The Nimbus Dynamic Overdrive is an adaptation of the Maxon OD-820 Overdrive Pro, first released in 2001 as part of Maxon’s Vintage Series alongside the AD-999 Analog Delay, DS-830 Distortion Master, PH-350 Rotary Phaser, and a few others.

Despite the name, the Vintage Series were not reissues of vintage circuits. The pedals in the series were released in the same big-box enclosure style they used in the 1970s, but featuring all-new designs, vintage-inspired with modern improvements.

With its bipolar +/-9V charge pump and dual-pot “gain/blend” control, the Maxon OD-820 Overdrive Pro actually shares a lot of concepts with the Klon Centaur. They are often compared with one another in sound, but it is by no means a clone. The OD-820 is actually a little closer to a Tube Screamer with regard to its clipping diodes and tone control. (Check out this Legendary Tones article from 2004 comparing the OD-820 with the Klon Centaur.)

The OD-820 is the same circuit as the later VOP-9 Vintage Overdrive Pro. The OD-820 has a larger enclosure that matches the other Vintage Series effects while the VOP-9 is housed in the smaller standard Ibanez 9-series enclosure.

Maxon OD-820 Overdrive Pro circuit history

Like the DS-830, the OD-820 is a relatively recent addition to Maxon’s lineup. As far as I can tell, it was released in 2001 as part of Maxon’s new “Vintage Series” line of newly-designed analog circuits that retained the spirit of vintage effects from the 70s and 80s.[1] It was intended to be a modern update or “next generation” of Tube Screamer, starting with the tried-and-true formula but adding higher headroom and a clean blend, as well as re-voicing the drive to better balance it with the clean signal.

In 2007[2], the VOP-9 Vintage Overdrive Pro was released, which was the same circuit as the OD-820 but in the smaller Ibanez-size enclosure—probably an effort to appeal to two different types of people, marketing the same circuit in both a 1970s-style oversized enclosure and a modern (1980s) enclosure.

Klon Centaur relationship

The OD-820 is often compared to the Klon Centaur, and for good reason: they both run off of 18 volts and they both incorporate a dual pot for the Drive control that gradually fades the circuit from clean to driven. While there are plenty of other differences, not least being the clipping diode setup (The Centaur uses hard-clipping to ground while the OD-820 uses feedback-loop clipping), the OD-820 has been referred to as the “poor man’s Klon”. (Although at a street price of $200, you can’t be all that poor if you can afford it.)

So who copied whom?
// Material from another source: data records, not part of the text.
-- ==== Sys2Proof/Machine/Float.lean ====
section
/-!
DEFINITION. Floating-point values and their arithmetic (04 R81 to R87): exact dyadic numbers, one rounding, the five
flags, and with every result whether it is exact. The precision p (24 for FP32, 8 for BF16) names the format; both
have 8 exponent bits and bias 127.
-/
namespace Sys2Proof.Machine

/-- The five flags of R86, in the order of STICKYn.FLAGS (R333). -/
abbrev Flags := BitVec 5
def flNV : Flags := 1
def flDZ : Flags := 2
def flOF : Flags := 4
def flUF : Flags := 8
def flNX : Flags := 16

/-- A decoded floating-point value (R81): a NaN (signalling or not), an infinity, or `±m·2^e`. -/
inductive FVal where
  | nan (sig : Bool)
  | inf (neg : Bool)
  | num (neg : Bool) (m : Nat) (e : Int)
  deriving DecidableEq, Repr

/-- Decode the bits of the format of precision `p` (R81). -/
def fDec (p : Nat) (x : Nat) : FVal :=
  let frac := x % 2 ^ (p - 1)
  let ex := bitsOf (p - 1) 8 x
  let neg := bitsOf (p + 7) 1 x = 1
  if ex = 255 then (if frac = 0 then .inf neg else .nan (bitsOf (p - 2) 1 x = 0))
  else if ex = 0 then .num neg frac (-126 - ((p : Int) - 1))
  else .num neg (2 ^ (p - 1) + frac) ((ex : Int) - 127 - ((p : Int) - 1))

/-- Sign bit of the format. -/
def fSign (p : Nat) (neg : Bool) : Nat := if neg then 2 ^ (p + 7) else 0
/-- The canonical quiet NaN (R81, R85). -/
def fQNaN (p : Nat) : Nat := 255 * 2 ^ (p - 1) + 2 ^ (p - 2)
def fInf (p : Nat) (neg : Bool) : Nat := fSign p neg + 255 * 2 ^ (p - 1)
def fZero (p : Nat) (neg : Bool) : Nat := fSign p neg
def fMax (p : Nat) (neg : Bool) : Nat := fInf p neg - 1

def FVal.isNan : FVal → Bool
  | .nan _ => true
  | _ => false
def FVal.isSig : FVal → Bool
  | .nan s => s
  | _ => false
def FVal.isInf : FVal → Bool
  | .inf _ => true
  | _ => false
def FVal.isZero : FVal → Bool
  | .num _ m _ => m = 0
  | _ => false
def FVal.neg? : FVal → Bool
  | .nan _ => false
  | .inf n => n
  | .num n _ _ => n
def FVal.negate : FVal → FVal
  | .nan s => .nan s
  | .inf n => .inf (!n)
  | .num n m e => .num (!n) m e

/-- lead(x) of R99 for a non-zero finite value; −126 for a zero (R108). -/
def FVal.lead : FVal → Int
  | .num _ m e => if m = 0 then -126 else (Nat.log2 m : Int) + e
  | _ => -126

/-- Flag for signalling operands (R85). -/
def sigNV (a b : FVal) : Flags := if a.isSig || b.isSig then flNV else 0

/-- The result of a floating-point operation before its count: bits, flags, and whether it equals the exact value. -/
structure FRes where
  bits : Nat
  flags : Flags
  exact : Bool
  deriving DecidableEq, Repr

def FRes.nanRes (p : Nat) (fl : Flags) : FRes := ⟨fQNaN p, fl, false⟩

/-- Drop `sh` low bits of `m` rounding by `rm` (R84); `sticky` says that the exact value lies strictly between `m` and
`m + 1`. Answers the kept part and whether anything was lost. -/
def roundShift (rm : BitVec 2) (neg : Bool) (m sh : Nat) (sticky : Bool) : Nat × Bool :=
  let q := m >>> sh
  let r := m - (q <<< sh)
  let inexact := r != 0 || sticky
  let up : Bool :=
    if rm = 0 then 2 * r > 2 ^ sh || (2 * r = 2 ^ sh && (sticky || q % 2 = 1))
    else if rm = 1 then false
    else if rm = 2 then neg && inexact
    else !neg && inexact
  (if up then q + 1 else q, inexact)

/-- `m·2^e` brought to the unit `2^u`, rounded by `rm`. -/
def toUnit (rm : BitVec 2) (neg : Bool) (m : Nat) (e u : Int) (sticky : Bool) : Nat × Bool :=
  if e < u then roundShift rm neg m (u - e).toNat sticky else (m <<< (e - u).toNat, sticky)

/-- Round `±m·2^e` (m not 0) once to the format of precision `p` by `rm` (R83 to R86). -/
def fRound (p : Nat) (rm : BitVec 2) (neg : Bool) (m : Nat) (e : Int) (sticky : Bool) : FRes :=
  let lead := (Nat.log2 m : Int) + e
  let u := max (lead - ((p : Int) - 1)) (-126 - ((p : Int) - 1))
  let (k, inx) := toUnit rm neg m e u sticky
  let bits := ((u + (p : Int) - 1 + 126).toNat) * 2 ^ (p - 1) + k
  if 255 * 2 ^ (p - 1) ≤ bits then
    let toInf := rm = 0 || (rm = 2 && neg) || (rm = 3 && !neg)
    ⟨if toInf then fInf p neg else fMax p neg, flOF ||| flNX, false⟩
  else
    let (ku, _) := toUnit rm neg m e (lead - ((p : Int) - 1)) sticky
    let tiny := lead < -127 || (lead = -127 && ku < 2 ^ p)
    ⟨fSign p neg + bits, if inx then (if tiny then flUF ||| flNX else flNX) else 0, !inx⟩

/-- Signed value of a finite number at unit `2^u`, `u` at or below its exponent. -/
def sAt (u : Int) (neg : Bool) (m : Nat) (e : Int) : Int :=
  let v : Int := ((m <<< (e - u).toNat : Nat) : Int)
  if neg then -v else v

/-- Exact sum of two finite numbers, rounded once (R83): signed zeros as IEEE 754-2019. -/
def addNum (p : Nat) (rm : BitVec 2) (n1 : Bool) (m1 : Nat) (e1 : Int) (n2 : Bool) (m2 : Nat) (e2 : Int) : FRes :=
  let u := min e1 e2
  let x := sAt u n1 m1 e1 + sAt u n2 m2 e2
  if x = 0 then
    ⟨fZero p (if n1 = n2 && m1 = 0 then n1 else rm = 2), 0, true⟩
  else fRound p rm (x < 0) x.natAbs u false

/-- a + b (R83, R85). -/
def fAdd (p : Nat) (rm : BitVec 2) (a b : FVal) : FRes :=
  match a, b with
  | .nan _, _ => .nanRes p (sigNV a b)
  | _, .nan _ => .nanRes p (sigNV a b)
  | .inf x, .inf y => if x = y then ⟨fInf p x, 0, true⟩ else .nanRes p flNV
  | .inf x, _ => ⟨fInf p x, 0, true⟩
  | _, .inf y => ⟨fInf p y, 0, true⟩
  | .num n1 m1 e1, .num n2 m2 e2 => addNum p rm n1 m1 e1 n2 m2 e2

def fSub (p : Nat) (rm : BitVec 2) (a b : FVal) : FRes := fAdd p rm a b.negate

/-- a × b. -/
def fMul (p : Nat) (rm : BitVec 2) (a b : FVal) : FRes :=
  match a, b with
  | .nan _, _ => .nanRes p (sigNV a b)
  | _, .nan _ => .nanRes p (sigNV a b)
  | .inf x, _ => if b.isZero then .nanRes p flNV else ⟨fInf p (x != b.neg?), 0, true⟩
  | _, .inf y => if a.isZero then .nanRes p flNV else ⟨fInf p (a.neg? != y), 0, true⟩
  | .num n1 m1 e1, .num n2 m2 e2 =>
    if m1 * m2 = 0 then ⟨fZero p (n1 != n2), 0, true⟩ else fRound p rm (n1 != n2) (m1 * m2) (e1 + e2) false

/-- a × b + c, rounded once; a product 0 × ∞ raises NV whatever the addend is (R85). -/
def fFma (p : Nat) (rm : BitVec 2) (a b c : FVal) : FRes :=
  let sig := if a.isSig || b.isSig || c.isSig then flNV else 0
  if (a.isInf && b.isZero) || (a.isZero && b.isInf) then .nanRes p flNV
  else match a, b, c with
  | .nan _, _, _ => .nanRes p sig
  | _, .nan _, _ => .nanRes p sig
  | _, _, .nan _ => .nanRes p sig
  | .num n1 m1 e1, .num n2 m2 e2, .num n3 m3 e3 => addNum p rm (n1 != n2) (m1 * m2) (e1 + e2) n3 m3 e3
  | .num _ _ _, .num _ _ _, .inf z => ⟨fInf p z, 0, true⟩
  | _, _, .inf z => if (a.neg? != b.neg?) = z then ⟨fInf p z, 0, true⟩ else .nanRes p flNV
  | _, _, .num _ _ _ => ⟨fInf p (a.neg? != b.neg?), 0, true⟩

/-- a ÷ b, correctly rounded (R151). -/
def fDiv (p : Nat) (rm : BitVec 2) (a b : FVal) : FRes :=
  match a, b with
  | .nan _, _ => .nanRes p (sigNV a b)
  | _, .nan _ => .nanRes p (sigNV a b)
  | .inf _, .inf _ => .nanRes p flNV
  | .inf x, _ => ⟨fInf p (x != b.neg?), 0, true⟩
  | _, .inf y => ⟨fZero p (a.neg? != y), 0, true⟩
  | .num n1 m1 e1, .num n2 m2 e2 =>
    if m2 = 0 then (if m1 = 0 then .nanRes p flNV else ⟨fInf p (n1 != n2), flDZ, false⟩)
    else if m1 = 0 then ⟨fZero p (n1 != n2), 0, true⟩
    else
      let x := m1 <<< 64
      fRound p rm (n1 != n2) (x / m2) (e1 - e2 - 64) (x % m2 != 0)

/-- Integer square root of `n` by bits, `f` of them: the greatest `r` with `r² ≤ n`. -/
def sqrtBits : Nat → Nat → Nat → Nat
  | 0, r, _ => r
  | f + 1, r, n => let c := r + 2 ^ f; sqrtBits f (if c * c ≤ n then c else r) n

/-- Square root, correctly rounded (R151). -/
def fSqrt (p : Nat) (rm : BitVec 2) (a : FVal) : FRes :=
  match a with
  | .nan s => .nanRes p (if s then flNV else 0)
  | .inf n => if n then .nanRes p flNV else ⟨fInf p false, 0, true⟩
  | .num n m e =>
    if m = 0 then ⟨fZero p n, 0, true⟩
    else if n then .nanRes p flNV
    else
      let odd : Nat := (e % 2).toNat
      let x := (m <<< odd) <<< 64
      let r := sqrtBits 50 0 x
      fRound p rm false r ((e - odd) / 2 - 32) (r * r != x)

/-- Order of two values that are not NaN. -/
def fLt (a b : FVal) : Bool :=
  match a, b with
  | .nan _, _ => false
  | _, .nan _ => false
  | .inf x, .inf y => x && !y
  | .inf x, _ => x
  | _, .inf y => !y
  | .num n1 m1 e1, .num n2 m2 e2 => let u := min e1 e2; sAt u n1 m1 e1 < sAt u n2 m2 e2
def fEq (a b : FVal) : Bool := !a.isNan && !b.isNan && !fLt a b && !fLt b a

/-- The condition codes of SFCMP and VFCMP (R152): the answer and the flags. -/
def fCmp (cc : Nat) (a b : FVal) : Bool × Flags :=
  let un := a.isNan || b.isNan
  let quiet := sigNV a b
  let anyN : Flags := if un then flNV else 0
  if cc = 0 then (fEq a b, quiet)
  else if cc = 1 then (un || !fEq a b, quiet)
  else if cc = 2 then (fLt a b, anyN)
  else if cc = 3 then (!un && !fLt b a, anyN)
  else if cc = 4 then (fLt b a, anyN)
  else if cc = 5 then (!un && !fLt a b, anyN)
  else if cc = 6 then (un, quiet)
  else (!un, quiet)

/-- Float to integer of `n` bits (R87): the result's bits and the flags. -/
def fToInt (rm : BitVec 2) (signed : Bool) (n : Nat) (a : FVal) : Nat × Flags :=
  match a with
  | .nan _ => (0, flNV)
  | .inf neg => (wrapN n (if neg then intMin signed n else intMax signed n), flNV)
  | .num neg m e =>
    let (k, inx) := toUnit rm neg m e 0 false
    let v : Int := if neg then -(k : Int) else k
    if v < intMin signed n then (wrapN n (intMin signed n), flNV)
    else if intMax signed n < v then (wrapN n (intMax signed n), flNV)
    else (wrapN n v, if inx then flNX else 0)

/-- Integer to float (R87). -/
def intToF (p : Nat) (rm : BitVec 2) (x : Int) : FRes :=
  if x = 0 then ⟨fZero p false, 0, true⟩ else fRound p rm (x < 0) x.natAbs 0 false

/-- Float to float of precision `p` (R87). -/
def fToF (p : Nat) (rm : BitVec 2) (a : FVal) : FRes :=
  match a with
  | .nan s => .nanRes p (if s then flNV else 0)
  | .inf n => ⟨fInf p n, 0, true⟩
  | .num n m e => if m = 0 then ⟨fZero p n, 0, true⟩ else fRound p rm n m e false

/-! ### Transcendentals (R179, R180)

The exact value is enclosed by arithmetic on numbers of many bits; the result is a value of the format within 2 units
in the last place of it, which one being a free choice. -/

/-- `2^(x / 2^128)` for `x < 2^128`, times `2^128`, by the series of exp(x·ln 2). -/
def exp2Frac : Nat → Nat → Nat
  | 0, _ => 2 ^ 128
  | n + 1, y => 2 ^ 128 + y * (expTail n 2 y) / 2 ^ 128
where
  /-- Horner tail of the exponential series: `1 + y/k·(1 + y/(k+1)·…)`, times `2^128`. -/
  expTail : Nat → Nat → Nat → Nat
    | 0, _, _ => 2 ^ 128
    | n + 1, k, y => 2 ^ 128 + y * (expTail n (k + 1) y) / (k * 2 ^ 128)

/-- ln 2 times 2^128. -/
def ln2Fix : Nat := 235865763225513294137944142764154484399
/-- log2 e times 2^128. -/
def log2eFix : Nat := 490923683258796565746369346286093237521

/-- 2^z for the fixed-point exponent `z / 2^128`: mantissa times 2^128 in [1, 2) and the power of two. -/
def exp2Fix (z : Int) : Nat × Int :=
  let y := clampI (-600 * 2 ^ 128) (600 * 2 ^ 128) z   -- beyond ±600 the result is an infinity or a zero alike
  let q := y / (2 ^ 128 : Nat)
  let f := (y % (2 ^ 128 : Nat)).toNat
  (exp2Frac 40 (f * ln2Fix / 2 ^ 128), q)

/-- Fraction bits of log2 of `x / 2^128` in [1, 2), `n` of them, most significant first. -/
def log2Bits : Nat → Nat → Nat
  | 0, _ => 0
  | n + 1, x =>
    let y := x * x / 2 ^ 128
    if 2 ^ 129 ≤ y then 2 ^ n + log2Bits n (y / 2) else log2Bits n y

inductive TransOp where
  | rcp | rsqrt | exp2 | log2 | sigm
  deriving DecidableEq, Repr

/-- `x·2^(-128)` for a finite value, floored, as a fixed-point exponent argument. -/
def toFix (neg : Bool) (m : Nat) (e : Int) : Int :=
  let k : Nat := if 0 ≤ e + 128 then m <<< (e + 128).toNat else m >>> (-(e + 128)).toNat
  if neg then -(k : Int) else k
The answer is either that Maxon copied the Centaur or that the two pedals were developed independently, all depending on when the OD-820 was first released. But I don’t think the Centaur copied Maxon since the Centaur began development in 1990.

See the History section above for my thoughts on this, but I haven’t been able to corroborate that the OD-820 was actually released briefly in the 1990s as they claimed in very early ad copy for the VOP-9. If it was actually developed in the mid-90s, it probably did not rip off the Centaur since the Centaur wasn’t very well-known at that point. But if it was developed in 2001, it absolutely did. The Centaur hadn’t been publicly traced by that point, but the high-level details were well-known—that it had a dual pot for blending and a charge pump for 18V operation. Those are the only similarities in the circuits, and when comparing the schematics, there is no indication that Maxon lifted any circuit fragments directly from the Centaur. Most likely the engineers just heard about the Centaur, thought those concepts sounded interesting, and implemented them in their own way without having to trace or even handle an original Centaur.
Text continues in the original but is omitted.